Who doesn't like bread?? I got a bread maker for Christmas one year ages ago and made breads of the world for years - I loved it and so did the family! I wore my machine out and needed replacement parts, that I never got around to getting for it and so bread production came to an abrupt halt. One day - I decided to have a go at making the bread with one of my almost never fail recipes but by hand instead of in the machine and voila - It was good! And almost as easy!

Here's what I did...

I put 310mls of water into a bowl.

Then I added 2 tablespoons of sugar (you need this for the yeast to feast on and do its thing), 2 teaspoons of salt (to inhibit too much activity of the part of the yeast!) and one large egg.

Then I added 2 tablespoons of olive oil.

Then 4 cups of flour.

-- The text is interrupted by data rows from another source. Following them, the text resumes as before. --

theorem State.loOf_swrData (s : State) (o : UxOps) (narrow : wideSreg (swrIndex o) = false) :
    loOf (s.swrData o) = s.warp.getS o.a.toNat := by
  have one : swrRegs o = 1 := by rw [swrRegs, narrow]; rfl
  rw [State.swrData, one, if_neg (by decide), loOf]
  ext k hk
  simp only [BitVec.getElem_extractLsb', BitVec.getLsbD_setWidth, BitVec.zeroExtend_eq_setWidth, Nat.zero_add, BitVec.getLsbD_eq_getElem hk]
  simp [show k < 64 by omega]

theorem State.swrData_of_taddr (s : State) (o : UxOps) (h : swrIndex o = 24) :
    s.swrData o = s.warp.getS (o.a.toNat + 1) ++ s.warp.getS o.a.toNat := by
  have two : swrRegs o = 2 := by rw [swrRegs, h]; rfl
  rw [State.swrData, two]; rfl

theorem partOk_iff (x : Nat) : partOk x = true ↔ x = 2 ∨ x = 4 ∨ x = 8 ∨ x = 16 ∨ x = 32 := by
  simp [partOk, or_assoc]

theorem swrOk_of_other {i : Nat} (inHandler : Bool) (not16 : i ≠ 16) (not17 : i ≠ 17) (not18 : i ≠ 18) (not21 : i ≠ 21)
    (not22 : i ≠ 22) (not23 : i ≠ 23) (not24 : i ≠ 24) (not25 : i ≠ 25) : swrOk i inHandler = false := by
  have noMode : ¬ (16 ≤ i ∧ i ≤ 18) := by omega
  have noTrapRegister : ¬ (21 ≤ i ∧ i ≤ 25) := by omega
  rw [swrOk, ← Bool.decide_and, ← Bool.decide_and, decide_eq_false noMode, decide_eq_false noTrapRegister]
  rfl

/-! ## What SWR does -/

/-- What rows 3 to 7 of 11 Table 11-7 ask of SWR. -/
def swrReq (o : UxOps) : Req where
  ss := [(o.a.toNat, swrRegs o)]
  conv := if 16 ≤ swrIndex o && swrIndex o ≤ 18 then .live else .none

/-- The claim's account of the word lists the wide registers and the modes one by one. -/
theorem uniGuard_swr (w : Warp) (o : UxOps) : uniGuard w (.swr o) = some (o.q, o.size, swrReq o) := by
  have wide : wideSreg (swrIndex o) = true ↔ swrIndex o = 24 ∨ swrIndex o = 26 ∨ swrIndex o = 27 := by
    simp [wideSreg, or_assoc]
  have modes : (decide (16 ≤ swrIndex o) && decide (swrIndex o ≤ 18)) = true ↔
      swrIndex o = 16 ∨ swrIndex o = 17 ∨ swrIndex o = 18 := by
    rw [Bool.and_eq_true, decide_eq_true_eq, decide_eq_true_eq]
    omega
  rw [swrReq, swrRegs, ite_congr (propext wide) (fun _ => rfl) fun _ => rfl, ite_congr (propext modes) (fun _ => rfl) fun _ => rfl,
    swrIndex_eq]
  rfl

section
variable (o : UxOps) (s : State) (hp : s.warp.passes (swrReq o)) (hq : s.warp.guard o.q = true)
include hp hq

theorem exec_swr_of_passes :
    exec (.swr o) s =
      if !swrOk (swrIndex o) s.warp.handler.isSome then .next (s.illegal 6)
      else if swrIndex o = 16 && 512 ≤ (loOf (s.swrData o)).toNat then .next (s.illegal 2)
      else if swrIndex o = 17 && !partOk (loOf (s.swrData o)).toNat then .next (s.illegal 2)
      else .next ((s.writeSreg (swrIndex o) (s.swrData o)).retire o.size) := by
  show s.checked (swrReq o) _ = _
  rw [s.checked_pass _ _ (s.warp.check_passes _ hp)]
  refine ite_congr rfl (fun _ => rfl) fun _ => ?_
  rw [s.guarded_pass _ _ _ hq]
  rfl

theorem exec_swr_of_not_ok (refusing : swrOk (swrIndex o) s.warp.handler.isSome = false) : exec (.swr o) s = .next (s.illegal 6) := by
  rw [exec_swr_of_passes o s hp hq, refusing]
  rfl

/-- An index past the two that take only some values: nothing is left to check. -/
theorem exec_swr_of_ok (ok : swrOk (swrIndex o) s.warp.handler.isSome = true) (free : 18 ≤ swrIndex o) :
    exec (.swr o) s = .next ((s.writeSreg (swrIndex o) (s.swrData o)).retire o.size) := by
  have not16 : swrIndex o ≠ 16 := by omega
  have not17 : swrIndex o ≠ 17 := by omega
  simp [exec_swr_of_passes o s hp hq, ok, not16, not17]

/-- R247: a trap register is written inside a handler, and is an index that no register has outside it. -/
theorem exec_swr_trapRegister {i : Nat} (index : swrIndex o = i) (trapRegister : 21 ≤ i ∧ i ≤ 25) (w : Warp)
    (writes : s.writeSreg i (s.swrData o) = s.setWarp w)
    (done : Completed s ((s.setWarp w).retire o.size) o.size w) :
    if s.warp.handler.isSome then ∃ t, exec (.swr o) s = .next t ∧ Completed s t o.size w
    else exec (.swr o) s = .next (s.illegal 6) := by
  subst index
  obtain ⟨low, high⟩ := trapRegister
  split
  case isTrue inside =>
    have ok : swrOk (swrIndex o) s.warp.handler.isSome = true := by simp [swrOk, inside, low, high]
    exact ⟨_, by rw [exec_swr_of_ok o s hp hq ok (by omega), writes], done⟩
  case isFalse outside =>
    refine exec_swr_of_not_ok o s hp hq ?_
    have past : ¬ swrIndex o ≤ 18 := by omega
    simp [swrOk, outside, past]

/-- The same for those of 32 bits: `w` is the warp that a word makes of the issuing one. -/
theorem exec_swr_narrowTrapRegister {i : Nat} (index : swrIndex o = i) (trapRegister : 21 ≤ i ∧ i ≤ 25) (narrow : wideSreg i = false)
    (w : Word → Warp) (writes : ∀ x, s.writeSreg i x = s.setWarp (w (loOf x)))
    (done : ∀ x, Completed s ((s.setWarp (w x)).retire o.size) o.size (w x)) :
    if s.warp.handler.isSome then ∃ t, exec (.swr o) s = .next t ∧ Completed s t o.size (w (s.warp.getS o.a.toNat))
    else exec (.swr o) s = .next (s.illegal 6) := by
  refine exec_swr_trapRegister o s hp hq index trapRegister _ ?_ (done _)
  rw [writes, s.loOf_swrData o (index ▸ narrow)]

theorem exec_swr_fmode (fmode : swrIndex o = 16) :
    exec (.swr o) s = if 512 ≤ (s.warp.getS o.a.toNat).toNat then .next (s.illegal 2)
      else .next ((s.setWarp { s.warp with fmode := (s.warp.getS o.a.toNat).extractLsb' 0 9 }).retire o.size) := by
  have data := s.loOf_swrData o (by rw [fmode]; rfl)
  simp [exec_swr_of_passes o s hp hq, fmode, data, swrOk, State.writeSreg]

theorem exec_swr_part (part : swrIndex o = 17) :
    exec (.swr o) s = if partOk (s.warp.getS o.a.toNat).toNat then
        .next ((s.setWarp { s.warp with part := (s.warp.getS o.a.toNat).toNat }).retire o.size)
      else .next (s.illegal 2) := by
  have data := s.loOf_swrData o (by rw [part]; rfl)
  cases takes : partOk (s.warp.getS o.a.toNat).toNat <;>
    simp [exec_swr_of_passes o s hp hq, part, data, takes, swrOk, State.writeSreg]

/-- R248: a write of GNSTAT clears the bits that it names. -/
theorem exec_swr_gnstat (gnstat : swrIndex o = 18) :
    exec (.swr o) s = .next ((s.setGroup { s.group with
      gnstat := s.group.gnstat &&& ~~~((s.warp.getS o.a.toNat).extractLsb' 0 8) }).retire o.size) := by
  have data := s.loOf_swrData o (by rw [gnstat]; rfl)
  rw [exec_swr_of_ok o s hp hq (by rw [gnstat]; rfl) (by omega), gnstat, ← data]
  rfl

end

/-! ## SMODE and PART -/

theorem Warp.check_live (w : Warp) (converged : w.clause.mask = w.live) : w.check { conv := .live } = none := by
  simp [Warp.check, converged]

theorem exec_smode_of_guard (o : UxOps) (s : State) (converged : s.warp.clause.mask = s.warp.live) (hq : s.warp.guard o.q = true) :
    exec (.smode o) s = if 512 ≤ (s.warp.usrc o.b).toNat then .next (s.illegal 2)
      else .next ((s.setWarp { s.warp with fmode :=
        (s.warp.fmode &&& ~~~(smodeMask o)) ||| ((s.warp.usrc o.b).extractLsb' 0 9 &&& smodeMask o) }).retire o.size) :=
  s.checked_guarded_pass _ o.q o.size _ (s.warp.check_live converged) hq

theorem exec_part_of_guard (o : UxOps) (s : State) (converged : s.warp.clause.mask = s.warp.live) (hq : s.warp.guard o.q = true) :
    exec (.part o) s = if partOk (s.warp.usrc o.b).toNat then
        .next ((s.setWarp { s.warp with part := (s.warp.usrc o.b).toNat }).retire o.size)
      else .next (s.illegal 2) := by
  refine (s.checked_guarded_pass { conv := .live } o.q o.size _ (s.warp.check_live converged) hq).trans ?_
  dsimp only
  cases partOk (s.warp.usrc o.b).toNat <;> rfl

/-- R370: AUX names FMODE bits 0 to 7, MOD [0] bit 8. -/
theorem getLsbD_smodeMask (o : UxOps) (k : Nat) (hk : k < 9) :
    (smodeMask o).getLsbD k = if k = 8 then o.md.getLsbD 0 else o.aux.getLsbD k := by
  have top : (if o.md.getLsbD 0 then 0x100#9 else 0#9).getLsbD k = (o.md.getLsbD 0 && decide (k = 8)) := by
    cases o.md.getLsbD 0
    case false => exact BitVec.getLsbD_zero
    case true =>
      rw [if_pos rfl, show 0x100#9 = BitVec.twoPow 9 8 from rfl, BitVec.getLsbD_twoPow]
      simp [eq_comm]
  rw [smodeMask, BitVec.getLsbD_or, top, BitVec.zeroExtend_eq_setWidth, BitVec.getLsbD_setWidth, decide_eq_true hk, Bool.true_and]
  split
  case isTrue eight => simp [eight]
  case isFalse low => simp [low]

In this batch I  have used white flour but you can use up to 2 cups of wholemeal. If you use more you will end up with very heavy rolls that you might not like too much. This recipe is for white or part wholemeal not 100% wholemeal flour.

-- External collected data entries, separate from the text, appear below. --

-- ==== Sys2Proof/Machine/Ops.lean ====
section
/-! DEFINITION. The named operations the rules share: the end of a step at a fault or a refusal
(60_exceptions.md R295, R296), symbol emission (40_transport.md R124), the response (30_encoding.md R81), the
discovery sequencer's `enter` (41_discovery.md R162), entering and leaving Rescue (R300, R301), the writing
of the reset values (R51), power-on with a configuration (R8), and the taking of the next input. -/

namespace Sys2Proof.Machine

/-! ## Statements in sequence -/

/-- Where a rule's statements stand (R13): they go on from a state, or the step has ended in one, at a
`raise` or a `refuse`. -/
inductive Flow where
  | go (s : State)
  | stop (s : State)
  deriving DecidableEq, Repr

/-- The next statement, unless the step has ended. -/
def Flow.andThen (f : Flow) (k : State → Flow) : Flow :=
  match f with
  | .go s => k s
  | .stop s => .stop s

/-- The state a step leaves: writes made before a `raise` stand (R295). -/
def Flow.result : Flow → State
  | .go s => s
  | .stop s => s

/-- `raise Fault(reason)` (R295): the reason joins the set FAULTS, and the step ends. -/
def raise (r : Fault) (s : State) : Flow :=
  .stop (s.withFaults (if s.faults.contains r then s.faults else s.faults ++ [r]))

/-- `refuse(reason)` (R296): REFUSED is set, and the step ends. -/
def refuse (r : Refusal) (s : State) : Flow := .stop (s.withRefused (some r))

/-- `emit(x)` (R124). -/
def emit (x : Symbol) (s : State) : Flow :=
  if s.t.txInflight then raise .txOverrun s
  else .go ((s.withWire (s.wire ++ [x])).withT { s.t with txInflight := true })

/-! ## The response port -/

/-- The result codes (R82). -/
inductive ResultCode where
  | ok | notIdle | busy | notReady | invalidData | limitUpper | limitLower | belowMinDist
  deriving DecidableEq, Repr

/-- The numbers of the result codes (R82). -/
def ResultCode.number : ResultCode → BitVec 8
  | .ok => 0x00 | .notIdle => 0x01 | .busy => 0x02 | .notReady => 0x03 | .invalidData => 0x04
  | .limitUpper => 0x05 | .limitLower => 0x06 | .belowMinDist => 0x07

/-- The response word (R81): result in bits 31..24, zero in 23..16, value in 15..0. -/
def respWord (c : ResultCode) (value : BitVec 16) : RespWord := c.number ++ (0 : BitVec 8) ++ value

/-- `respond(code, value)` (R81). -/
def respond (c : ResultCode) (value : BitVec 16) (s : State) : State :=
  s.withResp (some (respWord c value))

/-! ## Sequencer transitions -/

/-- `enter(S)` (R162): the mode and the state's tick counter, nothing else. -/
def enter (S : DMode) (s : State) : State :=
  (s.withDesk { s.desk with mode := .startup S }).withD { s.d with discT := 0 }

/-- `DESK.mode <- O.m`. -/
def setOMode (m : OMode) (s : State) : State := s.withDesk { s.desk with mode := .operation m }

/-- `DESK.target <- DESK.current`: the snap of R213, R219, R221, R222 and R264. -/
def snapTarget (s : State) : State := s.withDesk { s.desk with target := s.desk.current }

/-- The direction of travel a blocked report interrupts (R206). -/
def travelDir (s : State) : Dir :=
  match s.desk.mode with
  | .operation .movingUp => .up
  | .operation .movingDown => .down
  | _ => s.op.moveDir

/-- Entering Rescue, the block's exception-like transfer (R206, R300): it saves the direction of travel
and nothing else, sets the mode and clears the rescue counter. -/
def enterRescue (s : State) : State :=
  setOMode .rescue (s.withOp { s.op with faultDir := travelDir s, rescueT := 0 })

/-- Returning from Rescue (R222 at r = 22, R301): to O.Normal with the target snapped, never back to the
interrupted move. -/
def leaveRescue (s : State) : State := setOMode .normal (snapTarget s)

/-! ## Reset values and power-on -/

/-- Every register of R51's table at its reset value (R320). WIRE, FAULTS, REFUSED, CFG and the model's
fields are not touched: R320 and R252 say so of the first three (log entry 9). -/
def resetRegisters (s : State) : State :=
  ((((((s.withT .atReset).withNode (Vector.replicate 8 .atReset)).withMotor
    (Vector.replicate 2 .atReset)).withD .atReset).withDesk .atReset).withOp .atReset)

/-- A fresh run with configuration `c` (R8, R75, R320): the reset state, with the refusal
ConfigIllFormed when `c` is ill formed, so that no step is taken from it (log entry 2). -/
def powerOn (c : Config) : State :=
  let s := State.reset.withCfg c
  if configWellFormed c then s else s.withRefused (some .configIllFormed)

/-! ## Taking the next input -/

/-- A state whose FAULTS or REFUSED holds a reason takes no further step (R295, R296): the outcome that
reports it. -/
def halted (s : State) : Option (Host.Outcome State Fault Refusal) :=
  match s.faults, s.refused with
  | f :: _, _ => some (.fault f)
  | [], some r => some (.refused r)
  | [], none => none

/-- What the next step finds: nothing to do, an input that stands for no instruction, or an instruction
and the state without that input. -/
inductive Fetched where
  | none
  | bad (r : Refusal)
  | instr (i : Instr) (s : State)
  deriving DecidableEq, Repr

/-- Take the oldest input off the list and decode it (log entry 3). -/
def fetch (s : State) : Fetched :=
  match s.input with
  | [] => .none
  | x :: rest =>
    match decode x with
    | .ok i => .instr i (s.withInput rest)
    | .error (.unknownMicroOp code) => .bad (.unknownMicroOp code)

/-- What an input needs in order to be an input at all: TX_DONE is one only while a symbol is in flight
(R297); every other input is always enabled. -/
def enableInput (x : Input) (s : State) : State :=
  match decode x with
  | .ok .txDone => s.withT { s.t with txInflight := true }
  | _ => s

/-- Put the input that carries a table row's word where the next step takes its input, and enable it (log
entry 3). -/
def placeWord (s : State) (nbits w : Nat) : State :=
  match tableInput nbits w with
  | some x => (enableInput x s).withInput (x :: s.input)
  | none => s

end Sys2Proof.Machine
end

Then add 2 teaspoons of dried yeast. I use Lowans Instant yeast - found with the flours etc at my local Woolies.

Mix it all together with a spoon, metal, wooden, plastic... or your hands... It wont matter - just get mixed together!

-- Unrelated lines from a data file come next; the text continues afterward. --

-- ==== Sys2Proof/Machine/Tick.lean ====
section
/-! DEFINITION. TICK (41_discovery.md R160), RESET (70_reset_and_hazards.md R320) and the reserved event
kinds (30_encoding.md R85). -/

namespace Sys2Proof.Machine

/-- The tick dispatcher (R160): one controller, by the mode's class; nothing in Idle. -/
def tickBody (s : State) : Flow :=
  match s.desk.mode with
  | .idle => .go s
  | .startup S => discoveryStep S s
  | .operation m => operationStep m s

/-- TICK (R160), always enabled. -/
def execTick (s : State) : Host.Outcome State Fault Refusal := .next (tickBody s).result

/-- RESET (R320), always enabled. -/
def execReset (s : State) : Host.Outcome State Fault Refusal := .next (resetRegisters s)

/-- A reserved event kind (R85, R296): the mark REFUSED, no other effect; no step is taken after it. -/
def reservedEvent (s : State) : Host.Outcome State Fault Refusal :=
  .next (refuse .reservedEvent s).result

/-- Event kind 0x0 (R85). -/
def execReservedEvent0 (s : State) : Host.Outcome State Fault Refusal := reservedEvent s

/-- Event kinds 0x4..0x7 (R85). -/
def execReservedEvent4 (_low : BitVec 2) (s : State) : Host.Outcome State Fault Refusal :=
  reservedEvent s

/-- Event kinds 0x8..0xB (R85). -/
def execReservedEvent8 (_low : BitVec 2) (s : State) : Host.Outcome State Fault Refusal :=
  reservedEvent s

/-- Event kinds 0xC..0xD (R85). -/
def execReservedEventC (_low : BitVec 1) (s : State) : Host.Outcome State Fault Refusal :=
  reservedEvent s

/-- Event kind 0xE (R85). -/
def execReservedEventE (s : State) : Host.Outcome State Fault Refusal := reservedEvent s

end Sys2Proof.Machine
end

Dump it all onto the bench and start kneading to bring it all together and get the gluten forming strong bands.

If its to wet, shake a bit of flour over it and knead in until its the right consistency. Dry enough to feel elasticity and wet enough to feel smooth. May take up to 10 minutes to get to the right state.

When you are hapy with it - dump it back in the bowl to rise.

Cover with a tea towel and leave somewhere warm to rise and double in size. When it has risen simply punch it down (just like it sounds) and then knead it again for another few minutes until elastic-y and soft again.

And then leave it to rest for 5 minutes or so.

Cut the dough ball into quarters with a large sharp knife.

Cut each quarter into thirds (assuming you want 12 rolls out of your ball of dough, that is!) or quarters if you want 16 rolls and roll into balls, or shape the way you hope to cook and eat them. Sometimes I do knots. Roll the small quarter into a snake and then tie it into a simple knot. There are many traditional roll shapes - experiment and have fun!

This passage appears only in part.